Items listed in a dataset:
-.-.-
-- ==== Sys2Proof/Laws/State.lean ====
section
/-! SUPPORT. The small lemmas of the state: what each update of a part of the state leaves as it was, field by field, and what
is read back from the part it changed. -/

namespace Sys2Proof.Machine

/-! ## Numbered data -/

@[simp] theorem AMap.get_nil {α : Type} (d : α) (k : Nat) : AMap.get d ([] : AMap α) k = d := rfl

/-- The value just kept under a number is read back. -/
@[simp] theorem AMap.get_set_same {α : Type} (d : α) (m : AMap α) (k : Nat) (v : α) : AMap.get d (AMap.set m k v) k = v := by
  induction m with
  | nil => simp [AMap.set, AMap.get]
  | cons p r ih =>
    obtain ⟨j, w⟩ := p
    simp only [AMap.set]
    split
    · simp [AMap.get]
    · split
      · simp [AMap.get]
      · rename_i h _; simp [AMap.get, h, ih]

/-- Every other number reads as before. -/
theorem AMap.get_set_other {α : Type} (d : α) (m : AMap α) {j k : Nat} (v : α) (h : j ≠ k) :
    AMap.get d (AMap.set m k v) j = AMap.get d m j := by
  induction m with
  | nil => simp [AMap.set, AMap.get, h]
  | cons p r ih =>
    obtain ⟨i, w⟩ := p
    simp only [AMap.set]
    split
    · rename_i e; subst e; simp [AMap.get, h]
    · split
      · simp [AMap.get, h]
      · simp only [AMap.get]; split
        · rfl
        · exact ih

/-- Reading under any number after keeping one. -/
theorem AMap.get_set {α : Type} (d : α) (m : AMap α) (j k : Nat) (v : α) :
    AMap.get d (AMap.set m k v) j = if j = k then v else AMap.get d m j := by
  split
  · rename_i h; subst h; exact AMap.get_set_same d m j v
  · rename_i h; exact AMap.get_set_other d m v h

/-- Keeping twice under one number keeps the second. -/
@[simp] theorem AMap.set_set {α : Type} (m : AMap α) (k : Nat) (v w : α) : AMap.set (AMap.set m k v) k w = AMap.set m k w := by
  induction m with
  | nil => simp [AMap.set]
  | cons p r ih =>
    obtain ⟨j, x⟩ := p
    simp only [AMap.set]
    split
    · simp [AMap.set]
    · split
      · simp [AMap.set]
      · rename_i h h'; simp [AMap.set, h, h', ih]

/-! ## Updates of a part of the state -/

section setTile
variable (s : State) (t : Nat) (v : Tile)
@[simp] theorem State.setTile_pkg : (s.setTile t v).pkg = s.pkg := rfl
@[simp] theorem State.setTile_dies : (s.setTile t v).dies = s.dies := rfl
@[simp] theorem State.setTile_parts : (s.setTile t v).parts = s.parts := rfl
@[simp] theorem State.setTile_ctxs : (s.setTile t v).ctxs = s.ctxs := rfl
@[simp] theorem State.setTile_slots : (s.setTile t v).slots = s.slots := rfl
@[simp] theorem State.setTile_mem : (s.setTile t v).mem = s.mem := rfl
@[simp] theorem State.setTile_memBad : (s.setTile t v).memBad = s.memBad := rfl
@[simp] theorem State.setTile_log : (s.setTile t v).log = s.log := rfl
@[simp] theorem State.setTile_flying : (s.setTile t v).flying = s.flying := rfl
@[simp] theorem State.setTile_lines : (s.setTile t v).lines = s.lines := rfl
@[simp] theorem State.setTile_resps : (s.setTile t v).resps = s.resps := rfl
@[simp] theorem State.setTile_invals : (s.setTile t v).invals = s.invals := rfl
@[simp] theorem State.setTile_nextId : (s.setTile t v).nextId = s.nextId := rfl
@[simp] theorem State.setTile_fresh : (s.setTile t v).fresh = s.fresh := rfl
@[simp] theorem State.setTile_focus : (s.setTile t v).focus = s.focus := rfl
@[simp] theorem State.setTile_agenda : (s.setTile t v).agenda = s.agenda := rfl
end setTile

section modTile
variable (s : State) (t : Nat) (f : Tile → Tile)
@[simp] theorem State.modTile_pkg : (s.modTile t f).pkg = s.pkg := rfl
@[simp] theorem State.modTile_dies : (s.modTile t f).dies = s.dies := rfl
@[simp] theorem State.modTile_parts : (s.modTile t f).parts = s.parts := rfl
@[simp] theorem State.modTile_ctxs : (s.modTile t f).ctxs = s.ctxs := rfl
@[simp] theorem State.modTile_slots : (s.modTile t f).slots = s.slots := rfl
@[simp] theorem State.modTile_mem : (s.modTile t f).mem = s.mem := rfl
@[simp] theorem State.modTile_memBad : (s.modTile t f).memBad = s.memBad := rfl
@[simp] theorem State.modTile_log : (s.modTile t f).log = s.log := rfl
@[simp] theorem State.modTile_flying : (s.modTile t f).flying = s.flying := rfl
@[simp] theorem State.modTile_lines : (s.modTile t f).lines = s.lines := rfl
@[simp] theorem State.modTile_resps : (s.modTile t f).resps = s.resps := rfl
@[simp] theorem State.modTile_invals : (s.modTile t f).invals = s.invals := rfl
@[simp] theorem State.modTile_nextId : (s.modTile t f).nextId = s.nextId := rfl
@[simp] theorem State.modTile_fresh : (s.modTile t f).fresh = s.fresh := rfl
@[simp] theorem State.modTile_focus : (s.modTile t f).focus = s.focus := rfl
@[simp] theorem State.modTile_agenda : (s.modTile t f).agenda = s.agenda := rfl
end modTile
-.-.-
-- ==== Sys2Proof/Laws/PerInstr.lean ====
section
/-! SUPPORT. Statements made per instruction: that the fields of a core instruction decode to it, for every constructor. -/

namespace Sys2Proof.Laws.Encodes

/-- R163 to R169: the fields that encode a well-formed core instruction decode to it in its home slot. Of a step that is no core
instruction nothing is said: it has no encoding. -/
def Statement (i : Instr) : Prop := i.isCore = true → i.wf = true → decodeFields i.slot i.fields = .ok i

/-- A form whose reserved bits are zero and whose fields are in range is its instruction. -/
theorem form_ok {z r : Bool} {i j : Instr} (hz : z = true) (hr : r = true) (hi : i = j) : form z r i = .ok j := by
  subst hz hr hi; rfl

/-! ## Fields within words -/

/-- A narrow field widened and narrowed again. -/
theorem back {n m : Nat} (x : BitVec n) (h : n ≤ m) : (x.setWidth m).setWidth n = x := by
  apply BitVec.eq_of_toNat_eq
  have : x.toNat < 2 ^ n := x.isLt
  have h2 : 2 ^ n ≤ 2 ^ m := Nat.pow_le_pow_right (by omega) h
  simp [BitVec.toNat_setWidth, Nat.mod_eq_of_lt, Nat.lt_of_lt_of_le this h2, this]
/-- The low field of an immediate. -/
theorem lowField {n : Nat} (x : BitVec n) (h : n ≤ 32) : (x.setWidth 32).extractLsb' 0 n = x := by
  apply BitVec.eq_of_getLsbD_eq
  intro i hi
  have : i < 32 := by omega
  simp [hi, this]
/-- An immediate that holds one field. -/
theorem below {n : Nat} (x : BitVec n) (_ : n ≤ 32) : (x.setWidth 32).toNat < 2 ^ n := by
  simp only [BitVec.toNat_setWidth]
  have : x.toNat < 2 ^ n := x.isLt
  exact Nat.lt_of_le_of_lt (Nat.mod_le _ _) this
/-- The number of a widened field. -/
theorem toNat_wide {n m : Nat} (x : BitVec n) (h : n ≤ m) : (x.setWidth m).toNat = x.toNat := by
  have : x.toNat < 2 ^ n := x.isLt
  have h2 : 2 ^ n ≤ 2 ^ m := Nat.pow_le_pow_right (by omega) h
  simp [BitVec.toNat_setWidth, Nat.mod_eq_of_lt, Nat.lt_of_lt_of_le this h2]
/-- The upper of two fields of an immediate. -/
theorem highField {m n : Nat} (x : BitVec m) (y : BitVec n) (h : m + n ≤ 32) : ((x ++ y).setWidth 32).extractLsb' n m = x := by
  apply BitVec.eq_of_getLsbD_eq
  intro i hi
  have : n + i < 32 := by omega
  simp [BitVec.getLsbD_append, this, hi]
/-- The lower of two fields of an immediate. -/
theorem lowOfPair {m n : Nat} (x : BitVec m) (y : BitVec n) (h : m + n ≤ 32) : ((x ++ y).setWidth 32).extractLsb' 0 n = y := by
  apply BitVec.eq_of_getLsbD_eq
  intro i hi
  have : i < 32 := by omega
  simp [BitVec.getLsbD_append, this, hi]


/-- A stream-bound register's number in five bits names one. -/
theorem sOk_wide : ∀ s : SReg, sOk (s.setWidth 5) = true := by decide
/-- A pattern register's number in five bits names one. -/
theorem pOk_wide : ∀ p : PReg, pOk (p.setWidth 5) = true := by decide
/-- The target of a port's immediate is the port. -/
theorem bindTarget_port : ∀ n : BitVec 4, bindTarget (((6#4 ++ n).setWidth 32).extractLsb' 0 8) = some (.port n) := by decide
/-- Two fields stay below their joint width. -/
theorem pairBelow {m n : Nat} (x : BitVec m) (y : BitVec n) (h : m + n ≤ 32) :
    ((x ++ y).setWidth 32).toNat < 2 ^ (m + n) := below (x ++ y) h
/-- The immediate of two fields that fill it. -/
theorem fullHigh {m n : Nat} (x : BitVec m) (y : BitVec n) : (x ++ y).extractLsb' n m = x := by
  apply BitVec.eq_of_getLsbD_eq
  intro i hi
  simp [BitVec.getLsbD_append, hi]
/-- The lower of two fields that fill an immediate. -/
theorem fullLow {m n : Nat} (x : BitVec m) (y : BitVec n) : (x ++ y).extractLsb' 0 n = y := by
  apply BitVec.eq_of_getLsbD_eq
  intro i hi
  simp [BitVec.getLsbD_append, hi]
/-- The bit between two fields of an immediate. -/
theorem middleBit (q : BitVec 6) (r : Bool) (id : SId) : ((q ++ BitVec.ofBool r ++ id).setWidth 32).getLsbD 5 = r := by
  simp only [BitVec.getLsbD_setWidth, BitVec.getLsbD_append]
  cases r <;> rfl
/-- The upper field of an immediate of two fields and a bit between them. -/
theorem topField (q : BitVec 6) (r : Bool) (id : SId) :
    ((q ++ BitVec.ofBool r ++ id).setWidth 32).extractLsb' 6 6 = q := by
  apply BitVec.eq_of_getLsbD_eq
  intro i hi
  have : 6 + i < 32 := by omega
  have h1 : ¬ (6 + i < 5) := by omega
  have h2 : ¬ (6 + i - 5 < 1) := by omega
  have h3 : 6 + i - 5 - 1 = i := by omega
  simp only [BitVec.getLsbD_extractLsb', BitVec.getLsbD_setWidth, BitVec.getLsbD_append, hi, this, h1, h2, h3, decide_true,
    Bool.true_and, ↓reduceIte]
-.-.-
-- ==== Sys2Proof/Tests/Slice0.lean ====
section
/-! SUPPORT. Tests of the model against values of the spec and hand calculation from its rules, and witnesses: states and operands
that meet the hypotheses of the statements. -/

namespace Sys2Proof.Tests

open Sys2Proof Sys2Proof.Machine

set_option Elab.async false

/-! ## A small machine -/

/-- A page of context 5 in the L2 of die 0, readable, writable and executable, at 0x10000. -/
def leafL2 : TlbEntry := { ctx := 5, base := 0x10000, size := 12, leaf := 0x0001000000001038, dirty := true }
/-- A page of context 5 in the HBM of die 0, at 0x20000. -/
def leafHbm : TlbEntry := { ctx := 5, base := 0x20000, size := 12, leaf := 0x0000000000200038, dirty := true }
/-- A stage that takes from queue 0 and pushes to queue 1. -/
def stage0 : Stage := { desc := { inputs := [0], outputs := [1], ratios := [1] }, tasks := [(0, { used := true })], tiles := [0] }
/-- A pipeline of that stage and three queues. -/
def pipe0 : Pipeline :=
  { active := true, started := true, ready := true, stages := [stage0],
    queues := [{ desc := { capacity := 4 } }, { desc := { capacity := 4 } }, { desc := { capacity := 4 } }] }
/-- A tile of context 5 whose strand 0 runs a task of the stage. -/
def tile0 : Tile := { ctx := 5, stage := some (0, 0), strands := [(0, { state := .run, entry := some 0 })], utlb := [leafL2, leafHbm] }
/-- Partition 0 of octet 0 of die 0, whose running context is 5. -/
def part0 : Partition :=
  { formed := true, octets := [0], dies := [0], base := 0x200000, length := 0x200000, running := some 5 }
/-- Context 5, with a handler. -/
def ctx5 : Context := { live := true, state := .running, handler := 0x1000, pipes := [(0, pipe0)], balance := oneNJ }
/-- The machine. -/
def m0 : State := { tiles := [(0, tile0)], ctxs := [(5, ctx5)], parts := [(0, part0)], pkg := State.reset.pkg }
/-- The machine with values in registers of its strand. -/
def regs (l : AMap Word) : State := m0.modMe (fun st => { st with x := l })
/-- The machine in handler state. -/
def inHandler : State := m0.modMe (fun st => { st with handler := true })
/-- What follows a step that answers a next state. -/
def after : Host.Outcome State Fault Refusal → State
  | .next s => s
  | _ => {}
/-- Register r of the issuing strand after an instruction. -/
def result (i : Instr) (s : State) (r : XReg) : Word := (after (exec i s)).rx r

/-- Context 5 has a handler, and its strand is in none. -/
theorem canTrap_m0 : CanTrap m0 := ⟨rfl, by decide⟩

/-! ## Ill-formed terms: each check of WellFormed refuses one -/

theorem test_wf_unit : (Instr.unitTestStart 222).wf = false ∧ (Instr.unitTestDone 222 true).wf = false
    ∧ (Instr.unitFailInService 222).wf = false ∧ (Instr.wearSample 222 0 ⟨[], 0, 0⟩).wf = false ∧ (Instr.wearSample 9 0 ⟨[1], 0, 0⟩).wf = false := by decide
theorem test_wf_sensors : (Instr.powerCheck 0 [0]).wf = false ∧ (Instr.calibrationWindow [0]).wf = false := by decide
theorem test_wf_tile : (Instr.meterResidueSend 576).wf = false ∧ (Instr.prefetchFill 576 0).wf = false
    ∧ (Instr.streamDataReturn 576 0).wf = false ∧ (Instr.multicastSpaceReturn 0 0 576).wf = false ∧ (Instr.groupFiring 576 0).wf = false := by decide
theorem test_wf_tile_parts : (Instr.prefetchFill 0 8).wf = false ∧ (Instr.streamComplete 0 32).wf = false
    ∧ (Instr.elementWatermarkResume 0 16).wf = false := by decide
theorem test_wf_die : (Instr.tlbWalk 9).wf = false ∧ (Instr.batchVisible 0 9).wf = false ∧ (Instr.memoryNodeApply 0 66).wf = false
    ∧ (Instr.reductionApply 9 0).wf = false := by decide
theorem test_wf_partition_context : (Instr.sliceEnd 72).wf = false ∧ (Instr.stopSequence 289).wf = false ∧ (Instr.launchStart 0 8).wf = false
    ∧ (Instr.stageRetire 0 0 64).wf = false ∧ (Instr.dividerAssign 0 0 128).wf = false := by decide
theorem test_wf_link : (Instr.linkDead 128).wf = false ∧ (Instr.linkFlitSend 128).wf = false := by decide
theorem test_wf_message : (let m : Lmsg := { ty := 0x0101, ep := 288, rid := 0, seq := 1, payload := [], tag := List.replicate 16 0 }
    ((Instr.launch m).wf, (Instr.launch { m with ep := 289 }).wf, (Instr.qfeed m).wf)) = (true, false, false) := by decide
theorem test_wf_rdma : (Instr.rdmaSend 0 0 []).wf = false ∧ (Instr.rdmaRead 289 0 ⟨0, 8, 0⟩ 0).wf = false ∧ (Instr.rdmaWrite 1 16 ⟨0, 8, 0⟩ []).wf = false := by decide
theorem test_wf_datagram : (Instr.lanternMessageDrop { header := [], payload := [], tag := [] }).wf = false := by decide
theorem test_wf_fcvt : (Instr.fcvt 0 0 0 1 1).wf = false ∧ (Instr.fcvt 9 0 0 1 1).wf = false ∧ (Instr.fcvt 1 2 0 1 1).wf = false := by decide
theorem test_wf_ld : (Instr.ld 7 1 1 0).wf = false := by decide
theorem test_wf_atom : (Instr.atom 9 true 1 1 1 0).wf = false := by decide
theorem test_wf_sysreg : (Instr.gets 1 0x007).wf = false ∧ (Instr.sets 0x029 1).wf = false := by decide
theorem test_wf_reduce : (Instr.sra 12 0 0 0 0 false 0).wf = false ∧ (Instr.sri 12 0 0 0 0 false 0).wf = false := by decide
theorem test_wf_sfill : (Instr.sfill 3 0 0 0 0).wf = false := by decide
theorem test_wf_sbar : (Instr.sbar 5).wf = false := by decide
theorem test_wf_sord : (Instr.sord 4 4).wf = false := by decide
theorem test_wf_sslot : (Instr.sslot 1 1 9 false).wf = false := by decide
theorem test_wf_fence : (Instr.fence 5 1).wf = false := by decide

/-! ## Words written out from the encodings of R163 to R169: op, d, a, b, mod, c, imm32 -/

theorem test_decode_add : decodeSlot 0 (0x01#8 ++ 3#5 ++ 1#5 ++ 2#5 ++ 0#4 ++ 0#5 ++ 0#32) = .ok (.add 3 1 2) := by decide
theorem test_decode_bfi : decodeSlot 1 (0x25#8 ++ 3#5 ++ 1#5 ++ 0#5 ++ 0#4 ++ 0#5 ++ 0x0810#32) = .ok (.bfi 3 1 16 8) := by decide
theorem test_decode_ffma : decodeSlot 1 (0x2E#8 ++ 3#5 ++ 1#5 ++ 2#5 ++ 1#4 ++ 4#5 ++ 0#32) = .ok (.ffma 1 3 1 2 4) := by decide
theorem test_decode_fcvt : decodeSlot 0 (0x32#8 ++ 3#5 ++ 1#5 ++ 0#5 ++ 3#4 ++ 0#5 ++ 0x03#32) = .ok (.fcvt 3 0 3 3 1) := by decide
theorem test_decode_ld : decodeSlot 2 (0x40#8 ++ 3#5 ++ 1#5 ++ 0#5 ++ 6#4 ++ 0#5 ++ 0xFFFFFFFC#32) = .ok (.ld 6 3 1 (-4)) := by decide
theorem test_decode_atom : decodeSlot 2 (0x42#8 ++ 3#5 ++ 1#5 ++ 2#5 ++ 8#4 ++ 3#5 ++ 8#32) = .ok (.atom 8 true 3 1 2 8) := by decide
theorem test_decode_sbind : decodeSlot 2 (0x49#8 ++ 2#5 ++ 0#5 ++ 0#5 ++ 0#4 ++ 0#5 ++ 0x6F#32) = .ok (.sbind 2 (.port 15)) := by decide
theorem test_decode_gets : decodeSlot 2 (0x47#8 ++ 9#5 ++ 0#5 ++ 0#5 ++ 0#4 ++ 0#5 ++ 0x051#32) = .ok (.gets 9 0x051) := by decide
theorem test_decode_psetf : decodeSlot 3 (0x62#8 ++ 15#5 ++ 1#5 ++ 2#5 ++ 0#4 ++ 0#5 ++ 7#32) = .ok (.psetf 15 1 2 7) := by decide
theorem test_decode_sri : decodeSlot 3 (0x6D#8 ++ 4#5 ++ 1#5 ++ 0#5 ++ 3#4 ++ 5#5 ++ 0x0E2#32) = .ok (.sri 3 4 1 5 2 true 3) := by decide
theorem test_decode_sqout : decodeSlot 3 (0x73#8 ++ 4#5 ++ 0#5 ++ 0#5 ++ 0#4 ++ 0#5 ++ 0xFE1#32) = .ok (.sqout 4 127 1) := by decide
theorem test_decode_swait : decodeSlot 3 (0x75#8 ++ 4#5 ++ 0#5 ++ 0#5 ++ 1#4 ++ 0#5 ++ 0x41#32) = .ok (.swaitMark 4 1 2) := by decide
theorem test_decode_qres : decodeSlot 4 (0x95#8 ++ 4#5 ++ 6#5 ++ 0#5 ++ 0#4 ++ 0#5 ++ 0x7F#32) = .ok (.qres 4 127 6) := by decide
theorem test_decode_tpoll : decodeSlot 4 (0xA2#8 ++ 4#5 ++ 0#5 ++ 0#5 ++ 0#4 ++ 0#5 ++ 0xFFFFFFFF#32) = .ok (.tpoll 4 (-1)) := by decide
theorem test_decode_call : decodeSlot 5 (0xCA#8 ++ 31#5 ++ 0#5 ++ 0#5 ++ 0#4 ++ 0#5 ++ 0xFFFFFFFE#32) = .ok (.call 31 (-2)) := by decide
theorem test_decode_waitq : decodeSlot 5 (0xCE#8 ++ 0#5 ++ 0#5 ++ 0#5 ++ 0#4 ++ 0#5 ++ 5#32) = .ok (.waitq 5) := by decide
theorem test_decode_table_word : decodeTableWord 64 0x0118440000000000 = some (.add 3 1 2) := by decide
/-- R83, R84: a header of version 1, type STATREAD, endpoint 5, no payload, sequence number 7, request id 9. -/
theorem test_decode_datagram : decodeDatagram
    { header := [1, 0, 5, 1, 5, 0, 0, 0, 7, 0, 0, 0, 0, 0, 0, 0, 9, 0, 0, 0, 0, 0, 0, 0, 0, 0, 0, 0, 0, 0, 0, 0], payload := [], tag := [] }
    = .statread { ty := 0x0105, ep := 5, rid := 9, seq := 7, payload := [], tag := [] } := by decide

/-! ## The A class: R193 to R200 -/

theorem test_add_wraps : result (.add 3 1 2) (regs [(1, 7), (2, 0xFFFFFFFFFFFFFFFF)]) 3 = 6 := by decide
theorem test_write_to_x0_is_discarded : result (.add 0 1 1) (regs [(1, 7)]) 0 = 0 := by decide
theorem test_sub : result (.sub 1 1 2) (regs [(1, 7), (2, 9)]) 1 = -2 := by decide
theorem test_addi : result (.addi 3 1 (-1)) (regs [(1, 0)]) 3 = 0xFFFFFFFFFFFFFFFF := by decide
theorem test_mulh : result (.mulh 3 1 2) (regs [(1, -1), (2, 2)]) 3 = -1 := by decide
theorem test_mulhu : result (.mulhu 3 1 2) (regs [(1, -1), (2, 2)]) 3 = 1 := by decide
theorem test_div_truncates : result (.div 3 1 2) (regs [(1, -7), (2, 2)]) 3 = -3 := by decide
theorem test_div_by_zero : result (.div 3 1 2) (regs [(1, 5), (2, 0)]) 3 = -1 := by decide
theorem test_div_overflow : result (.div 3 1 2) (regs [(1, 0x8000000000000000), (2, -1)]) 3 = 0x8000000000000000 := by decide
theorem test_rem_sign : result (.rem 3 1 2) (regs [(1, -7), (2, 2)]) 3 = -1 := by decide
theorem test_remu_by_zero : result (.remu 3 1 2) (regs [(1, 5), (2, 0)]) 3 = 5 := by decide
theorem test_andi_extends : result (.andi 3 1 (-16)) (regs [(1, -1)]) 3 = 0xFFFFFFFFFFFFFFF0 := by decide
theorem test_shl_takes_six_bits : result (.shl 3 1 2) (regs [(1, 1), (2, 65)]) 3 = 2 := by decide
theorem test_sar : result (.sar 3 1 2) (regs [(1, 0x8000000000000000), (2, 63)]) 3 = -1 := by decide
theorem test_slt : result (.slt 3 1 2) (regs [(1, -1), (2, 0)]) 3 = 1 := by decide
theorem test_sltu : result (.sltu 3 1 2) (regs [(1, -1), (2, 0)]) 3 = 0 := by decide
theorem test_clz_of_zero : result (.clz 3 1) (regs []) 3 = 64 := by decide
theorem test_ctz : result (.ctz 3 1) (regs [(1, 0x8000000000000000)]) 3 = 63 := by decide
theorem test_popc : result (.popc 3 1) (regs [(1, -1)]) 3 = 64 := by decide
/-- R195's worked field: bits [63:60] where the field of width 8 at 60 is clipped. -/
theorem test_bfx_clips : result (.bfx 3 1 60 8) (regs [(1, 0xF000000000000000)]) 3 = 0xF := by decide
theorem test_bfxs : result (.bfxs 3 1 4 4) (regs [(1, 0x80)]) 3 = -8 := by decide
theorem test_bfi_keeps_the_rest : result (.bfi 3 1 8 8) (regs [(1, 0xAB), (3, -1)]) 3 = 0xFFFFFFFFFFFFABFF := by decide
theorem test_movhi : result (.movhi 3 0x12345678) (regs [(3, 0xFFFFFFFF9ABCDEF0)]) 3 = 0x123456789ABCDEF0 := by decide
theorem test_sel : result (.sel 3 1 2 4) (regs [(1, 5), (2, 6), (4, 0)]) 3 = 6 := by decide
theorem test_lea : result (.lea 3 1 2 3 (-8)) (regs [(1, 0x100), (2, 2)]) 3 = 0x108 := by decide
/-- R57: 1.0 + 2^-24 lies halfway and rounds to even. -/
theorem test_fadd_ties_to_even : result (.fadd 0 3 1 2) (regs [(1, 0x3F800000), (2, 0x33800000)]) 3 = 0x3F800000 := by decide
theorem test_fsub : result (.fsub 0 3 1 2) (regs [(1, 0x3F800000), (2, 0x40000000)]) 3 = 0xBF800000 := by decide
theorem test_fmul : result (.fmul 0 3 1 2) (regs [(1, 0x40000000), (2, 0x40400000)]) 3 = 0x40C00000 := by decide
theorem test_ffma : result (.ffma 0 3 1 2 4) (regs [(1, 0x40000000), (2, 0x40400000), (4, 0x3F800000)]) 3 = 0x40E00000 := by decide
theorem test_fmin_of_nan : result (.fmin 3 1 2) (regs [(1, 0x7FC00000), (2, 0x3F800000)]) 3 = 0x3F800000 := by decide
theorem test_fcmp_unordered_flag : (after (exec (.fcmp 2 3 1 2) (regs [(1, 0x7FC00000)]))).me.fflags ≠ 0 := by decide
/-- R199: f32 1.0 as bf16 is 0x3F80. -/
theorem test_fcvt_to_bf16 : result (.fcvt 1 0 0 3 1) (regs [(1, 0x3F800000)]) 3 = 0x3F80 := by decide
-.-.-
*Aim of the exercise*. Begin at the line above that has "-- ==== Sys2Proof/Laws/PerInstr.lean" and stop after the line that has "that is no core", copying each line exactly and adding nothing else.

*Result for this task*.
-- ==== Sys2Proof/Laws/PerInstr.lean ====
section
/-! SUPPORT. Statements made per instruction: that the fields of a core instruction decode to it, for every constructor. -/

namespace Sys2Proof.Laws.Encodes

/-- R163 to R169: the fields that encode a well-formed core instruction decode to it in its home slot. Of a step that is no core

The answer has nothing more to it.